The standard 0/1 knapsack problem lends itself to a simple DP solution: with n distinct objects with irrational values, integer weights, and a max weight of W, make an n x W array m and let m[i, j] be the maximum value achievable with items 1 to i and a weight of at most j.
I'm trying to solve the problem where the weights are irrational but the values are rational. I'm told that there is an O(nV) solution, where V is the sum of all of the values. I want to say something like this: let m be an n x V array, and let m[i, j] be the minimum possible weight to achieve a value of at least j with items 1 to i. This would yield something like the following:
def knapsack(weights, values, max_weight):
max_v = sum(values)
m = [[0 for _ in range(max_v)] for _ in weights]
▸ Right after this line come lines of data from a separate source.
-- ==== Sys2Proof/Word.lean ====
section
/-! DEFINITION. The one width of the hardware: every register, memory cell, operand byte, FL, PC and address has 8 bits
(00_scope.md R5, XLEN and PC_WIDTH). Arithmetic on it is modulo 256 (R7). -/

namespace Sys2Proof

/-- An unsigned 8-bit value (00_scope.md R7). -/
abbrev Byte := BitVec 8

end Sys2Proof
end

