-- ==== Sys2Proof/Config.lean ====
section
/-! DEFINITION. The parameters of the hardware (00_scope.md R5) and the one free value, the wall clock (60_exceptions.md
R201). The opcode assignment, also a parameter, stands in Decode.lean. -/

namespace Sys2Proof

/-- MEM_SIZE: 255 cells, so the valid addresses are 0x00 to 0xFE (00_scope.md R5; 90_conflicts.md C1).
The spec's decision, UNVERIFIED (D2), log 2. -/
def Config.memSize : Nat := 255

/-- STACK_BASE: the reset value of R7 (00_scope.md R5). The spec's decision, UNVERIFIED (D5), log 5. -/
def Config.stackBase : Byte := 0xF4

/-- VECTOR_BASE: vector `n` is at `VECTOR_BASE + n` (00_scope.md R5; 60_exceptions.md R206). -/
def Config.vectorBase : Byte := 0xF8

/-- TIMER_PERIOD: one second (00_scope.md R5; 60_exceptions.md R201). Wall-clock time is counted in nanoseconds.
DESIGN CHOICE (the unit), log 9. -/
def Config.timerPeriod : Nat := 1000000000

/-- FREE VALUE. The wall clock read at step 1 of cycle `k`, in nanoseconds since reset (60_exceptions.md R201, `now()`).
The environment gives it and nothing constrains it, not even to be monotonic: every schedule of timer events is the
schedule of some clock. DESIGN CHOICE, safe, log 9. -/
opaque Config.wallClock (k : Nat) : Nat

end Sys2Proof
end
for i in range(len(weights)):
for j in range(max_v):
if j < values[i]:
m[i][j] = m[i - 1][j]
else:
m[i][j] = min(m[i - 1][j], weights[i] + m[i - 1][j - values[i]])
for val, col in reversed(enumerate(zip(*m))):
wt = min(col)
if wt <= max_weight:
return col
return 0
But this doesn't work: cells like m[0, 100] get initialized with meaningless junk that propagates downward. I'm not sure how to solve this, and I can't find any info. It looks like this question would provide an algorithm to fill each cell, but it would be too expensive to call for every single one.